Segment Start: Extracted data
/-- The next bit of a pattern whose register holds the last bits, the newest lowest, is the sum of the taps (R317, R322). -/
def tapBit (taps : List Nat) (reg : Nat) : Bool := taps.foldl (fun v i => v != reg.testBit i) false

/-- Register width and taps of PRBS13 and PRBS31 by the code of lane.prbs_pattern (R317, R321): 1 + x + x² + x¹² + x¹³ and
1 + x²⁸ + x³¹ (IEEE 802.3; log entry 106). -/
def prbsTaps (pattern : Nat) : Nat × List Nat := if pattern = 0 then (13, [12, 11, 1, 0]) else (31, [30, 27])

/-- PRBS31 leaves inverted (IEEE 802.3; log entry 106). -/
def prbsInverted (pattern : Nat) : Bool := pattern == 1

/-- n bits of a pattern's register from reg on, after skip bits that are passed over. -/
def patternBits (w : Nat) (taps : List Nat) (inv : Bool) (reg skip n : Nat) : List Bool :=
  match skip, n with
  | 0, 0 => []
  | k + 1, n => patternBits w taps inv ((reg * 2 + (tapBit taps reg).toNat) % 2 ^ w) k n
  | 0, m + 1 =>
    let b := tapBit taps reg
    (b != inv) :: patternBits w taps inv ((reg * 2 + b.toNat) % 2 ^ w) 0 m

/-- n symbols of a LINE pattern from symbol i after its start on, by the code of lane.prbs_pattern (R317): PRBS13Q and PRBS31Q are
the pattern's bits in Gray-coded pairs, of a period of 2^w − 1 symbols, from a start that the standard leaves open; SSPRQ is the
standard's sequence of 65,535 symbols; SQ8 is 8 symbols at level 3, then 8 at level 0 (log entry 106). -/
def patternLine (pattern i n : Nat) : List Nat :=
  if pattern = 3 then (List.range n).map fun j => if (i + j) % 16 < 8 then 3 else 0
  else if pattern = 2 then (List.range n).map fun j => Config.ssprq ((i + j) % 65535) % 4
  else
    let (w, taps) := prbsTaps pattern
    let start := Config.prbsStart pattern % (2 ^ w - 1) + 1
    grayAll (patternBits w taps (prbsInverted pattern) start (2 * (i % (2 ^ w - 1))) (2 * n))

/-- The symbols of a LINE pattern, k of every N of them in error (R317, R323). -/
def corruptLine (k total : Nat) (ls : List Nat) : List Nat :=
  ls.mapIdx fun j v => if spread k total j then (v + 1 + Config.corruption k 0 j % 3) % 4 else v

/-- Symbols of a row (R56). -/
def rowSymbols (f221 : Bool) : Nat := if f221 then 282880 else 141440

/-- The Gray values or pattern levels of the row being sent, before precoding and polarity (R48, R56, R317). -/
def TxRow.grayValues (f221 : Bool) (t : TxRow) : List Nat := grayAll (injectedBits f221 t)

/-- The level indices that leave the TX pins in the row (R48, R56, R57, R316 to R318, R323, R324); none: electrical idle. A far loop
sends the symbols that it holds. -/
def TxRow.levels (f221 : Bool) (t : TxRow) : List Nat :=
  if t.idle then []
  else
    let ls :=
      if t.far then t.symbols
      else if t.line ≠ 0 then
        corruptLine (if t.inj.1 = 6 then t.inj.2 else 0) (rowSymbols f221) (patternLine (t.line - 1) t.pos (rowSymbols f221))
      else if t.precode then precodeFrom t.start (t.grayValues f221)
      else t.grayValues f221
    if t.inverted then ls.map fun x => 3 - x else ls

/-! ### What a receiver makes of the line (R48, R54 to R60, R93) -/

/-- Level indices after the receiver's polarity map (R97). -/
def polarityMap (inv : Bool) (ls : List Nat) : List Nat := if inv then ls.map fun x => 3 - x % 4 else ls

/-- The receiver's recovery of Gray values from precoded levels, from the level p before them on (R57). -/
def deprecode (p : Nat) (ls : List Nat) : List Nat :=
  match ls with
  | [] => []
  | x :: r => (x + p) % 4 :: deprecode x r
Segment End: Extracted data
§ What needs to be done: Every line above from the line with "sends the symbols that it holds. -/" to the line with "else if t.line ≠ 0 then", inclusive, must be returned exactly; no other line belongs in the reply.

§ Solution:
sends the symbols that it holds. -/
def TxRow.levels (f221 : Bool) (t : TxRow) : List Nat :=
  if t.idle then []
  else
    let ls :=
      if t.far then t.symbols
      else if t.line ≠ 0 then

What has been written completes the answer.